"Naughty!" cried Bindle, wagging an admonitory finger at her. "If I——"
"Stop it!" she cried, jumping up, and making a dash for the fire, which she proceeded to poke into extinction.
Meanwhile, Bindle had stopped it, seizing the opportunity whilst Mrs. Bindle was engaged with the fire, to slip out to The Yellow Ostrich.
II
"Looks a bit lonely, don't it?" Bindle gazed about him doubtfully.
"What did you expect in the country?" snapped Mrs. Bindle.
"Well, a tram or a bus would make it look more 'ome-like."

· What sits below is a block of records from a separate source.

/-- A magnitude is `v` above the one with the bits `z`, of which the next is `S` greater; the bits it is rounded to are `z`,
or the next ones, or the infinity or the greatest below it. -/
theorem roundMag_place (f : Fmt) (mode r n d : Nat) (hp : 2 ≤ f.p) (he : 2 ≤ f.e) (hm : mode < 3) (hr : r < 65536)
    (hd : 0 < d) : ∃ (z : Nat) (S v : ℚ), 0 < S ∧ 0 ≤ v ∧ v < S ∧ (z < f.infBits → (n : ℚ) / d = f.mag z + v)
      ∧ (z + 1 < f.infBits → f.mag (z + 1) = f.mag z + S) ∧ (f.infBits ≤ z → f.mag (f.infBits - 1) + f.topStep ≤ n / d)
      ∧ (z + 1 = f.infBits → S = f.topStep)
      ∧ ∃ b, b = (if (mode = 0 ∧ (S < 2 * v ∨ (2 * v = S ∧ z % 2 = 1))) ∨ (mode = 2 ∧ S ≤ v + r / 65536 * S)
          then z + 1 else z)
        ∧ roundMag f mode r n d = if f.infBits ≤ b then (if mode = 0 then f.infBits else f.infBits - 1) else b := by
  have T2 : 2 ≤ 2 ^ (f.p - 1) := by
    calc 2 = 2 ^ 1 := rfl
      _ ≤ _ := Nat.pow_le_pow_right (by norm_num) (by omega)
  have Tev : 2 ^ (f.p - 1) % 2 = 0 := by
    rw [show f.p - 1 = (f.p - 2) + 1 by omega, pow_succ]; omega
  have u16 : (r : ℚ) / 65536 < 1 := by
    rw [div_lt_one (by norm_num)]; exact_mod_cast hr
  obtain ⟨jm, eInf, top1, hstep⟩ := f.top_enc hp he
  have inf4 : 4 ≤ f.infBits := by
    rw [eInf]
    calc 4 = 2 * 2 := rfl
      _ ≤ (jm + 2) * 2 ^ (f.p - 1) := Nat.mul_le_mul (by omega) T2
  by_cases hn : n = 0
  · subst hn
    have m0 : f.mag 0 = 0 := by rw [f.mag_fields 0 (by omega) (by omega)]; simp
    have m1 : f.mag 1 = 2 ^ f.emin := by
      have := f.mag_enc 0 1 hp (by omega) (fun _ => rfl) (by rw [show f.enc 0 1 = 1 from if_pos (by omega)]; omega)
      rw [show f.enc 0 1 = 1 from if_pos (by omega)] at this
      simpa using this
    have K : (0 : ℚ) < 2 ^ f.emin := by positivity
    refine ⟨0, 2 ^ f.emin, 0, K, le_rfl, K, fun _ => by simp [m0], fun _ => by simp [m0, m1], by omega, by omega,
      0, ?_, by simp [roundMag]; omega⟩
    rw [if_neg]
    rintro (⟨_, h | ⟨h, _⟩⟩ | ⟨_, h⟩)
    · linarith
    · linarith
    · nlinarith
  obtain ⟨N, D, hD, hy, hq2, hqk, hrn⟩ := roundMag_step f n d (by omega) hd
  have D0 : (0 : ℚ) < D := by exact_mod_cast hD
  unfold roundMag
  rw [if_neg hn]
  generalize hk : max (ilog2 n d - (f.p - 1 : Nat)) f.emin = k at *
  dsimp only
  rw [hrn]
  clear hrn
  obtain ⟨j, hj⟩ : ∃ j : Nat, k = f.emin + j := ⟨(k - f.emin).toNat, by
    have : f.emin ≤ k := hk ▸ le_max_right _ _
    omega⟩
  have hkj : (k - f.emin + 1).toNat = j + 1 := by omega
  have K : (0 : ℚ) < 2 ^ (f.emin + j) := by positivity
  rw [hkj]
  rw [hj] at hy
  have hj0 : N / D < 2 ^ (f.p - 1) → j = 0 := fun h => by have := hqk h; omega
  clear hk hj hkj hqk
  have hN : (N : ℚ) / D = (N / D : Nat) + (N % D : Nat) / (D : ℚ) := by
    rw [div_eq_iff D0.ne', add_mul, div_mul_cancel₀ _ D0.ne']
    exact_mod_cast (by rw [Nat.mul_comm]; exact (Nat.div_add_mod N D).symm)
  have hu0 : (0 : ℚ) ≤ (N % D : Nat) / (D : ℚ) := by positivity
  have hu1 : ((N % D : Nat) : ℚ) / D < 1 := by
    rw [div_lt_one D0]; exact_mod_cast Nat.mod_lt N hD
  have up := f.enc_succ j (N / D) hj0
  have parity : f.enc j (N / D) % 2 = N / D % 2 := by
    unfold Fmt.enc
    split
    · rfl
    · rw [Nat.add_mod, Nat.mul_mod, Tev]; omega
  rw [hN, add_mul] at hy
  have half1 : D < 2 * (N % D) ↔ (2 : ℚ) ^ (f.emin + j) < 2 * ((N % D : Nat) / (D : ℚ) * 2 ^ (f.emin + j)) := by
    rw [show 2 * ((N % D : Nat) / (D : ℚ) * 2 ^ (f.emin + j)) = (2 * (N % D : Nat)) / (D : ℚ) * 2 ^ (f.emin + j) by ring]
    rw [lt_mul_iff_one_lt_left K, one_lt_div D0]
    exact_mod_cast Iff.rfl
  have half2 : 2 * (N % D) = D ↔ 2 * ((N % D : Nat) / (D : ℚ) * 2 ^ (f.emin + j)) = (2 : ℚ) ^ (f.emin + j) := by
    rw [show 2 * ((N % D : Nat) / (D : ℚ) * 2 ^ (f.emin + j)) = (2 * (N % D : Nat)) / (D : ℚ) * 2 ^ (f.emin + j) by ring]
    rw [mul_eq_right₀ K.ne', div_eq_one_iff_eq D0.ne']
    exact_mod_cast Iff.rfl
  have stoch : D * 65536 ≤ N % D * 65536 + r * D ↔
      (2 : ℚ) ^ (f.emin + j) ≤ (N % D : Nat) / (D : ℚ) * 2 ^ (f.emin + j) + r / 65536 * 2 ^ (f.emin + j) := by
    rw [← add_mul, le_mul_iff_one_le_left K, div_add_div _ _ D0.ne' (by norm_num), one_le_div (by positivity)]
    rw [show (D : ℚ) * r = r * D by ring]
    exact_mod_cast Iff.rfl
  have hround : roundNat mode r N D = if (mode = 0 ∧ (D < 2 * (N % D) ∨ (2 * (N % D) = D ∧ N / D % 2 = 1)))
      ∨ (mode = 2 ∧ D * 65536 ≤ N % D * 65536 + r * D) then N / D + 1 else N / D := by
    unfold roundNat
    interval_cases mode <;> simp
  simp only [half1, half2, stoch, ← parity] at hround
  clear half1 half2 stoch hN parity
  have hv0 := mul_nonneg hu0 K.le
  have hv1 := mul_lt_mul_of_pos_right hu1 K
  rw [one_mul] at hv1
  refine ⟨f.enc j (N / D), 2 ^ (f.emin + j), (N % D : Nat) / (D : ℚ) * 2 ^ (f.emin + j), K, hv0, hv1, fun h => ?_,
    fun h => ?_, fun h => ?_, fun h => ?_, f.enc j (roundNat mode r N D), ?_, rfl⟩
  · rw [f.mag_enc j _ hp hq2.le hj0 h, hy]
  · rw [← up, f.mag_enc j _ hp hq2 (fun h => hj0 (by omega)) (up ▸ h), f.mag_enc j _ hp hq2.le hj0 (by omega)]
    push_cast; ring
  · have hT : ¬ N / D < 2 ^ (f.p - 1) := fun h' => by
      have : f.enc j (N / D) = N / D := if_pos h'
      rw [eInf, this] at h
      have : 1 * 2 ^ (f.p - 1) ≤ (jm + 2) * 2 ^ (f.p - 1) := Nat.mul_le_mul_right _ (by omega)
      omega
    have hjj : jm + 1 ≤ j := by
      have e : f.enc j (N / D) = (j + 1) * 2 ^ (f.p - 1) + (N / D - 2 ^ (f.p - 1)) := if_neg hT
      by_contra hn'
      have : (j + 2) * 2 ^ (f.p - 1) ≤ (jm + 2) * 2 ^ (f.p - 1) := Nat.mul_le_mul_right _ (by omega)
      rw [eInf, e] at h
      have e2 : (j + 2) * 2 ^ (f.p - 1) = (j + 1) * 2 ^ (f.p - 1) + 2 ^ (f.p - 1) := by ring
      omega
    have hq1 : (2 : ℚ) ^ (f.p - 1) ≤ (N / D : Nat) := by exact_mod_cast not_lt.mp hT
    rw [top1, hstep]
    calc (2 * 2 ^ (f.p - 1) - 1 : ℚ) * 2 ^ (f.emin + jm) + 2 ^ (f.emin + jm) = 2 ^ (f.p - 1) * 2 ^ (f.emin + jm + 1) := by
          rw [zpow_add_one₀ (by norm_num)]; ring
      _ ≤ 2 ^ (f.p - 1) * 2 ^ (f.emin + j) :=
          mul_le_mul_of_nonneg_left (zpow_le_zpow_right₀ (by norm_num) (by omega)) (by positivity)
      _ ≤ (N / D : Nat) * 2 ^ (f.emin + j) := mul_le_mul_of_nonneg_right hq1 K.le
      _ ≤ n / d := by rw [hy]; linarith
  · have hT : ¬ N / D < 2 ^ (f.p - 1) := fun h' => by
      have : f.enc j (N / D) = N / D := if_pos h'
      rw [eInf, this] at h
      have : 2 * 2 ^ (f.p - 1) ≤ (jm + 2) * 2 ^ (f.p - 1) := Nat.mul_le_mul_right _ (by omega)
      omega
    have e : f.enc j (N / D) = (j + 1) * 2 ^ (f.p - 1) + (N / D - 2 ^ (f.p - 1)) := if_neg hT
    rw [eInf, e] at h
    have a : ¬ j + 1 ≤ jm := fun n => by
      have : (j + 2) * 2 ^ (f.p - 1) ≤ (jm + 1) * 2 ^ (f.p - 1) := Nat.mul_le_mul_right _ (by omega)
      have e1 : (j + 2) * 2 ^ (f.p - 1) = (j + 1) * 2 ^ (f.p - 1) + 2 ^ (f.p - 1) := by ring
      have e2 : (jm + 2) * 2 ^ (f.p - 1) = (jm + 1) * 2 ^ (f.p - 1) + 2 ^ (f.p - 1) := by ring
      omega
    have b : ¬ jm + 1 ≤ j := fun n => by
      have : (jm + 2) * 2 ^ (f.p - 1) ≤ (j + 1) * 2 ^ (f.p - 1) := Nat.mul_le_mul_right _ (by omega)
      omega
    rw [hstep, show j = jm by omega]
  · rw [hround]
    split
    · exact up
    · rfl

/-- A magnitude `v` above that of `z`, whose next is `S` above it, is nearer to `z` than to any other, or to the next. -/
theorem Fmt.nearest_below (f : Fmt) (z : Nat) (S v : ℚ) (hp : 2 ≤ f.p) (hz : z < f.infBits) (v0 : 0 ≤ v)
    (h1 : z + 1 < f.infBits → f.mag (z + 1) = f.mag z + S) (hv : 2 * v < S ∨ (2 * v = S ∧ z % 2 = 0)) :
    ∀ c, c < f.infBits → c ≠ z → |f.mag z + v - f.mag z| < |f.mag z + v - f.mag c|
      ∨ (|f.mag z + v - f.mag z| = |f.mag z + v - f.mag c| ∧ z % 2 = 0) := by
  intro c hc n
  rw [add_sub_cancel_left, abs_of_nonneg v0]
  rcases Nat.lt_or_gt_of_ne n with h | h
  · have := f.mag_lt c z hp hz h
    exact .inl (lt_of_lt_of_le (by linarith) (le_abs_self _))
  · have e := h1 (by omega)
    have := f.mag_le (z + 1) c hp hc h
    have a : |f.mag z + v - f.mag c| = f.mag c - f.mag z - v := by
      rw [abs_of_nonpos (by rcases hv with h | ⟨h, _⟩ <;> linarith)]; ring
    rw [a]
    rcases hv with h | ⟨h, ev⟩
    · exact .inl (by linarith)
    · rcases eq_or_lt_of_le this with h' | h'
      · exact .inr ⟨by linarith, ev⟩
      · exact .inl (by linarith)

theorem Fmt.nearest_above (f : Fmt) (z : Nat) (S v : ℚ) (hp : 2 ≤ f.p) (hz : z + 1 < f.infBits) (v1 : v < S)
    (h1 : f.mag (z + 1) = f.mag z + S) (hv : S < 2 * v ∨ (2 * v = S ∧ z % 2 = 1)) :
    ∀ c, c < f.infBits → c ≠ z + 1 → |f.mag z + v - f.mag (z + 1)| < |f.mag z + v - f.mag c|
      ∨ (|f.mag z + v - f.mag (z + 1)| = |f.mag z + v - f.mag c| ∧ (z + 1) % 2 = 0) := by
  intro c hc n
  have b : |f.mag z + v - f.mag (z + 1)| = S - v := by rw [h1, abs_of_nonpos (by linarith)]; ring
  rw [b]
  rcases Nat.lt_or_gt_of_ne n with h | h
  · have := f.mag_le c z hp (by omega) (by omega)
    have a : |f.mag z + v - f.mag c| = f.mag z - f.mag c + v := by
      rw [abs_of_nonneg (by rcases hv with h | ⟨h, _⟩ <;> linarith)]; ring
    rw [a]
    rcases hv with h | ⟨h, ev⟩
    · exact .inl (by linarith)
    · rcases eq_or_lt_of_le this with h' | h'
      · exact .inr ⟨by linarith, by omega⟩
      · exact .inl (by linarith)
  · have := f.mag_lt (z + 1) c hp hc h
    refine .inl (lt_of_lt_of_le ?_ (neg_le_abs _))
    linarith

/-- R156, R162, R163: the bits that a magnitude is rounded to. -/
theorem roundMag_rounds (f : Fmt) (mode r n d : Nat) (hp : 2 ≤ f.p) (he : 2 ≤ f.e) (hm : mode < 3) (hr : r < 65536)
    (hd : 0 < d) : RoundsTo f mode r (n / d) (roundMag f mode r n d) := by
  obtain ⟨z, S, v, S0, v0, v1, hy, h1, hbig, htop, b, hb, hR⟩ := roundMag_place f mode r n d hp he hm hr hd
  rw [hR]
  clear hR
  obtain ⟨jm, eInf, top1, hstep⟩ := f.top_enc hp he
  have T2 : 2 ≤ 2 ^ (f.p - 1) := by
    calc 2 = 2 ^ 1 := rfl
      _ ≤ _ := Nat.pow_le_pow_right (by norm_num) (by omega)
  have inf4 : 4 ≤ f.infBits := by
    rw [eInf]
    calc 4 = 2 * 2 := rfl
      _ ≤ (jm + 2) * 2 ^ (f.p - 1) := Nat.mul_le_mul (by omega) T2
  have evenInf : f.infBits % 2 = 0 := by
    rw [eInf, Nat.mul_mod, show f.p - 1 = (f.p - 2) + 1 by omega, pow_succ]; simp
  have step0 : 0 < f.topStep := by rw [hstep]; positivity
  clear jm eInf top1 hstep T2
  generalize (n : ℚ) / d = y at *
  have bl : f.below y (if f.infBits ≤ z then f.infBits - 1 else z) := by
    split
    · next h => exact f.below_of y _ hp (by omega) (by linarith [hbig h]) fun h1 => by omega
    · next h =>
      exact f.below_of y _ hp (by omega) (by linarith [hy (by omega)]) fun h2 => by
        rw [h1 h2]; linarith [hy (by omega)]
  interval_cases mode
  · simp only [true_and, show (0 : Nat) ≠ 2 by decide, false_and, or_false, if_true] at hb ⊢
    show if f.mag (f.infBits - 1) + f.topStep / 2 ≤ y then _ else _
    by_cases h : f.infBits ≤ z
    · rw [if_pos (by linarith [hbig h]), if_pos]
      rw [hb]; split <;> omega
    have h : z < f.infBits := by omega
    by_cases h2 : z + 1 = f.infBits
    · rw [← htop h2]
      rw [hy h, show f.infBits - 1 = z by omega]
      by_cases h3 : S ≤ 2 * v
      · rw [if_pos (by linarith), if_pos]
        rw [hb, if_pos]
        · omega
        · rcases lt_or_eq_of_le h3 with h3 | h3
          · exact .inl h3
          · exact .inr ⟨h3.symm, by omega⟩
      · have hb : b = z := by rw [hb, if_neg]; rintro (h4 | ⟨h4, _⟩) <;> linarith
        rw [if_neg (by linarith), hb, if_neg (by omega)]
        exact ⟨h, f.nearest_below z S v hp h v0 (fun h => by omega) (.inl (by linarith))⟩
    · have h2 : z + 1 < f.infBits := by omega
      have le := f.mag_le (z + 1) (f.infBits - 1) hp (by omega) (by omega)
      rw [h1 h2] at le
      rw [hy h, if_neg (by linarith), if_neg (by rw [hb]; split <;> omega)]
      split at hb
      · next hc => rw [hb]; exact ⟨h2, f.nearest_above z S v hp h2 v1 (h1 h2) hc⟩
      · next hc =>
        rw [hb]
        push Not at hc
        refine ⟨h, f.nearest_below z S v hp h v0 h1 ?_⟩
        rcases lt_or_eq_of_le hc.1 with h3 | h3
        · exact .inl h3
        · exact .inr ⟨h3, by have := hc.2 h3; omega⟩
  · simp only [show (1 : Nat) ≠ 0 by decide, show (1 : Nat) ≠ 2 by decide, false_and, or_self, if_false] at hb ⊢
    rw [hb]
    exact bl
  · simp only [show (2 : Nat) ≠ 0 by decide, false_and, false_or, true_and, if_false] at hb ⊢
    refine ⟨_, bl, ?_⟩
    by_cases h : f.infBits ≤ z
    · rw [if_pos h, if_neg (c := f.infBits - 1 + 1 < f.infBits ∧ _) (by omega), if_pos]
      rw [hb]; split <;> omega
    · rw [if_neg h]
      by_cases h2 : z + 1 < f.infBits
      · have e : f.mag (z + 1) ≤ y + r / 65536 * (f.mag (z + 1) - f.mag z) ↔ S ≤ v + r / 65536 * S := by
          rw [h1 h2, hy (by omega), add_sub_cancel_left, add_assoc, add_le_add_iff_left]
        simp only [h2, true_and, e]
        rw [if_neg (by rw [hb]; split <;> omega), hb]
      · rw [if_neg (c := z + 1 < f.infBits ∧ _) (by omega)]
        split at hb
        · rw [hb, if_pos (by omega)]; omega
        · rw [hb, if_neg (by omega)]

end Sys2Proof.Machine
end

The Bindles were standing on the down platform of Boxton Station surrounded by their luggage. There was a Japanese basket bursting to reveal its contents, a large cardboard hat-box, a small leather bag without a handle and tied round the middle with string to reinforce a dubious fastening. There was a string-bag blatantly confessing to its heterogeneous contents, and a roll of blankets, through the centre of which poked Mrs. Bindle's second-best umbrella, with a travesty of a parrot's head for a handle.
There was a small deal box without a lid and marked "Tate's Sugar," and a frying-pan done up in newspaper, but still obviously a frying-pan. Finally there was a small tin-bath, full to overflowing, and covered by a faded maroon-coloured table-cover that had seen better days.
Bindle looked down ruefully at the litter of possessions that formed an oasis on a desert of platform.